-- ==== Sys2Proof/Machine/Tickets.lean ====
section
/-!
DEFINITION. Power tickets: requests, the grant path, waiting, starts, ends, the port's queues and the wafer queue (R124 to
R142, R405, R406).
-/

namespace Sys2Proof.Machine

open Sys2Proof

/-! ### Protocol events (R127) -/

/-- Count one TICKET_PROTOCOL event of a field with a Table 6.2 detail. -/
def Block.ticketError (b : Block) (now f code task off : Nat) : Block :=
  let b := (b.inc F_TICKET.PROTO_ERR f).inc HUB_TICKET.PROTO_ERR 0
  let b := ((b.wr HUB_TICKET.LAST_DETAIL 0 code).wr HUB_TICKET.LAST_FIELD 0 f).wr HUB_TICKET.LAST_TASK 0 task
  (b.wr HUB_TICKET.LAST_TICK 0 now).fault 24 f code off

/-- The first failing check of a REQUEST at the port of field `f`, in the order of Table 6.2; 0 when all pass. -/
def Block.requestCheck (b : Block) (f : Nat) (m : TkRequest) : Nat :=
  if m.field.toNat ≠ f then 0x01
  else if 671 < m.first.toNat + m.countM1.toNat then 0x02
  else if m.cls.toNat = 0 ∨ 5 < m.cls.toNat then 0x03
  else if (List.range (m.countM1.toNat + 1)).any (fun k => !b.active f (m.first.toNat + k)) then 0x04
  else if (b.ctx (jobOf m.task.toNat)).st ≠ 1 then 0x05
  else if b.isOut f then 0x06
  else 0

/-! ### The port's queues (R406) -/

/-- Requests among the inbound messages that wait. -/
def isRequest : TkIn → Bool
  | .request _ _ => true
  | _ => false

/-- Outbound entries occupied and reserved. -/
def FieldUnit.outUsed (u : FieldUnit) : Nat := u.outQ.length + (u.windowIn.filter isRequest).length
/-- A GRANT message has an entry. -/
def FieldUnit.outFree (u : FieldUnit) : Bool := decide (u.outUsed < 64)
/-- TK_IN_READY. -/
def FieldUnit.inReady (u : FieldUnit) : Bool := decide (u.windowIn.length < 16) && u.outFree

/-- Queue an outbound message. -/
def Block.send (b : Block) (f : Nat) (o : TkOut) : Block := b.modFu f (fun u => { u with outQ := u.outQ ++ [o] })

/-- A RESPONSE for a request: result 0 GRANT, 1 WAIT, 2 REFUSE. -/
def responseTo (m : TkRequest) (result : Nat) (wq : Bool) (handle cause : Nat) (ready : Bool) : TkOut :=
  .response m.task.toNat m.field.toNat m.first.toNat result wq handle cause ready

/-- The port presents RESPONSEs in the order taken, and GRANTs may fall between them: split off the first message that can be
presented. -/
def takeOut (blocked : Bool) : List TkOut → Option (TkOut × List TkOut)
  | [] => none
  | .grant t p k :: r => some (.grant t p k, r)
  | .response t g p x w h c ready :: r =>
    if ready && !blocked then some (.response t g p x w h c ready, r)
    else (takeOut true r).map (fun q => (q.1, .response t g p x w h c ready :: q.2))

/-- TK_OUT_TYPE and TK_OUT_DATA of a message of field `f` (Tables 17.4 and 17.5). -/
def TkOut.encode (f : Nat) : TkOut → Nat × Nat
  | .response task field first result wq handle cause _ =>
    (0, task * 2 ^ 52 + field * 2 ^ 45 + first * 2 ^ 35 + result * 2 ^ 33 + wq.toNat * 2 ^ 32 + handle * 2 ^ 20 + cause * 2 ^ 12)
  | .grant task first slot => (1, task * 2 ^ 52 + f * 2 ^ 45 + first * 2 ^ 35 + slot)

/-- TICKET_OUT_TAKEN: the engine takes the message that the port presents (R405, R406). -/
def execTicketOutTaken (f : FieldNo) (s : State) : Host.Outcome State Fault Refusal :=
  onB s (fun _ b => match takeOut false (b.fu f).outQ with
    | some q => b.modFu f (fun u => { u with outQ := q.2, tkOut := q.1.encode f })
    | none => b)

/-! ### Queues of waiting tickets (R131) -/

/-- Number of a ticket's queue. -/
def queueOf (crit : Bool) (cls eff : Nat) : Nat := if crit then 0 else 1 + 8 * cls + eff

/-- Tickets of a queue, oldest first. -/
def FieldUnit.queue (u : FieldUnit) (q : Nat) : List Nat := mget [] u.queues q
def Block.modQueue (b : Block) (f q : Nat) (g : List Nat → List Nat) : Block :=
  b.modFu f (fun u => { u with queues := mmod [] u.queues q g })

/-- Take a slot out of its queue. -/
def Block.dequeue (b : Block) (f k : Nat) : Block :=
  let t := b.slot (tid f k)
  b.modQueue f (queueOf t.crit t.cls t.effPrio) (fun l => l.erase k)

/-! ### Grants (R128, R130, R133) -/

/-- Charge per parcel (R128). -/
def Block.chargeOf (b : Block) (f : Nat) (m : TkRequest) : Nat :=
  if m.crit && b.bit F_TICKET.CRIT_FREE f then 0
  else min (b.rd F_TICKET.CHARGE_MAX f) ((m.prior.toNat + m.countM1.toNat) / (m.countM1.toNat + 1))

/-- Admission is held in the field by the floor or by QUIESCED (R133); a field marked out takes no part in admission (R29). -/
def Block.admissionHeld (b : Block) (f : Nat) : Bool := b.bit HUB_CAP.QUIESCED 0 || b.bit F_LIMIT.FLOOR_OVER f
def Block.noGrants (b : Block) (f : Nat) : Bool := b.admissionHeld f || b.isOut f

/-- A ticket of a job whose context is HELD is not granted unless critical (R133). -/
def Block.jobHeld (b : Block) (t : Slot) : Bool := !t.crit && (b.ctx (jobOf t.task)).held

/-- Every named parcel has fewer than four tickets in force (R130). -/
def Block.roomOn (b : Block) (f : Nat) (t : Slot) : Bool := t.parcels.all (fun p => decide ((b.inForceOn f p).length < 4))
/-- Every named pool covers the charge. -/
def Block.covered (b : Block) (f : Nat) (t : Slot) : Bool :=
  t.parcels.all (fun p => decide (t.charge ≤ (b.agent (pid f p)).pool))

/-- Data B of a GRANT record (Table 11.1). (DESIGN CHOICE, log entry 46.) -/
def grantWord (t : Slot) (fast aged : Bool) (k : Nat) : Nat :=
  t.countM1 * 2 ^ 28 + t.cls * 2 ^ 25 + t.crit.toNat * 2 ^ 24 + t.prio * 2 ^ 21 + fast.toNat * 2 ^ 20 + aged.toNat * 2 ^ 19 + k

/-- Grant slot `k`: one indivisible debit of every named pool (R128, R130); an aged grant takes what is there (R134).
(DESIGN CHOICE, log entry 46.) -/
def Block.grant (b : Block) (now off f k : Nat) (fast aged : Bool) : Block :=
  let t := b.slot (tid f k)
  let b := b.each t.parcels (fun b p => b.modAgent (pid f p) (fun a => { a with pool := a.pool - t.charge }))
  let b := b.modHub (fun h => { h with grantSeq := h.grantSeq + 1 })
  let b := b.modSlot (tid f k) (fun t => { t with
    st := 2, aged := aged, grantTick := now, grantSeq := b.hub.grantSeq, grantDelta := min 65535 (now - t.reqTick) })
  let b := if fast then b.inc F_TICKET.GRANT_FAST f else b.inc F_TICKET.GRANT_LATER f
  let b := b.cond aged (fun b => b.inc F_TICKET.AGED f)
  b.record f now off 0x01 (pid f t.first) 0 t.task (grantWord t fast aged k)

/-! ### Slots and requests (R130 to R132, R136) -/

/-- The free list: slots never used, ascending, then RETIRED slots, least recently retired first (R132).
(DEDUCED, log entry 45.) -/
def FieldUnit.freeSlot (u : FieldUnit) : Option Nat := if u.fresh < 1024 then some u.fresh else u.retiredQ.head?
def FieldUnit.takeSlot (u : FieldUnit) : FieldUnit :=
  if u.fresh < 1024 then { u with fresh := u.fresh + 1 } else { u with retiredQ := u.retiredQ.drop 1 }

> [Directions]
In the records above, count the lines that contain the word "true" and state only that count.

> [Solution to this problem]
2